-- ==== Sys2Proof/Word.lean ====
section
/-! DEFINITION. The widths of the block (00_scope.md R10, R11) and the two encoded forms an instruction can have
(30_encoding.md R61 and R71). -/

namespace Sys2Proof

/-- One byte on the wire, an unsigned number 0..255 (R10, R11). -/
abbrev Byte := BitVec 8

/-- A target register address: "register address (7 bits)" (R10). -/
abbrev Addr := BitVec 7

/-- A host command word: 24 bits, bit 23 the most significant (R61). -/
abbrev CmdWord := BitVec 24

/-- A line level: `false` is 0 (low), `true` is 1 (high) (R11). -/
abbrev Level := Bool

/-- What an instruction is encoded as: a host command word of format `CMD24` (R61), or the two bytes of a wire frame
of format `FRAME8`, first byte first (R71 to R73). -/
inductive Encoded where
  | cmd (w : CmdWord)
  | frame (b0 b1 : Byte)
  deriving DecidableEq, Repr

end Sys2Proof
end

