-- ==== Sys2Proof/Machine/Operands.lean ====
section
/-! DEFINITION. The bytes and texts the commands make of their operands (00_scope.md R9; 30_encoding.md R67, R72, R73;
43_device_probe.md R131), and the two shifts of the engine (10_state.md R16, R17). -/

namespace Sys2Proof.Machine

/-- `READ_BIT = 0x80` (R9). -/
def readBit : Byte := 0x80#8

/-- The address byte of a write transaction: `zext_8(a)`, `DIR` = 0 (R67, R72). -/
def writeAddressByte (a : Addr) : Byte := a.zeroExtend 8

/-- The address byte of a read transaction: `READ_BIT | a` (R73). -/
def readAddressByte (a : Addr) : Byte := readBit ||| a.zeroExtend 8

/-- The dummy byte `0x00` of a read transaction (R73). -/
def dummyByte : Byte := 0x00#8

/-- "Bit 7 of `SR_OUT` is always the bit to be driven next" (R16). -/
def nextOutBit (v : Byte) : Level := v.getLsbD 7

/-- `(SR_OUT << 1) & 0xFF` (R16). -/
def shiftLeft (v : Byte) : Byte := v <<< 1

/-- `((SR_IN << 1) | sample) & 0xFF` (R17). -/
def assembleBit (v : Byte) (m : Level) : Byte := (v <<< 1) ||| (if m then 0x01#8 else 0x00#8)

/-- One upper-case hexadecimal digit (R131). -/
def hexDigit (n : Nat) : Char := if n < 10 then Char.ofNat (48 + n) else Char.ofNat (55 + n)

/-- `HEX2(v)`: "the two hexadecimal digits of v, most significant first, zero-padded, in upper case" (R131). -/
def hex2 (v : Byte) : String := String.ofList [hexDigit (v.toNat / 16), hexDigit (v.toNat % 16)]

/-- The record text: "exactly `identification byte: 0x` followed by `HEX2(v)`" (R131). -/
def identificationText (v : Byte) : String := "identification byte: 0x" ++ hex2 v

end Sys2Proof.Machine
end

----------

Set down verbatim only the lines between the start of the data above and the line with "two hexadecimal digits", both boundaries included.

-- ==== Sys2Proof/Word.lean ====
section
/-! DEFINITION. The widths of the block (00_scope.md R10, R11) and the two encoded forms an instruction can have
(30_encoding.md R61 and R71). -/

namespace Sys2Proof

/-- One byte on the wire, an unsigned number 0..255 (R10, R11). -/
abbrev Byte := BitVec 8

/-- A target register address: "register address (7 bits)" (R10). -/
abbrev Addr := BitVec 7

/-- A host command word: 24 bits, bit 23 the most significant (R61). -/
abbrev CmdWord := BitVec 24

/-- A line level: `false` is 0 (low), `true` is 1 (high) (R11). -/
abbrev Level := Bool

/-- What an instruction is encoded as: a host command word of format `CMD24` (R61), or the two bytes of a wire frame
of format `FRAME8`, first byte first (R71 to R73). -/
inductive Encoded where
  | cmd (w : CmdWord)
  | frame (b0 b1 : Byte)
  deriving DecidableEq, Repr

end Sys2Proof
end

-- ==== Sys2Proof/Machine/Operands.lean ====
section
/-! DEFINITION. The bytes and texts the commands make of their operands (00_scope.md R9; 30_encoding.md R67, R72, R73;
43_device_probe.md R131), and the two shifts of the engine (10_state.md R16, R17). -/

namespace Sys2Proof.Machine

/-- `READ_BIT = 0x80` (R9). -/
def readBit : Byte := 0x80#8

/-- The address byte of a write transaction: `zext_8(a)`, `DIR` = 0 (R67, R72). -/
def writeAddressByte (a : Addr) : Byte := a.zeroExtend 8

/-- The address byte of a read transaction: `READ_BIT | a` (R73). -/
def readAddressByte (a : Addr) : Byte := readBit ||| a.zeroExtend 8

/-- The dummy byte `0x00` of a read transaction (R73). -/
def dummyByte : Byte := 0x00#8

/-- "Bit 7 of `SR_OUT` is always the bit to be driven next" (R16). -/
def nextOutBit (v : Byte) : Level := v.getLsbD 7

/-- `(SR_OUT << 1) & 0xFF` (R16). -/
def shiftLeft (v : Byte) : Byte := v <<< 1

/-- `((SR_IN << 1) | sample) & 0xFF` (R17). -/
def assembleBit (v : Byte) (m : Level) : Byte := (v <<< 1) ||| (if m then 0x01#8 else 0x00#8)

/-- One upper-case hexadecimal digit (R131). -/
def hexDigit (n : Nat) : Char := if n < 10 then Char.ofNat (48 + n) else Char.ofNat (55 + n)

/-- `HEX2(v)`: "the two hexadecimal digits of v, most significant first, zero-padded, in upper case" (R131). -/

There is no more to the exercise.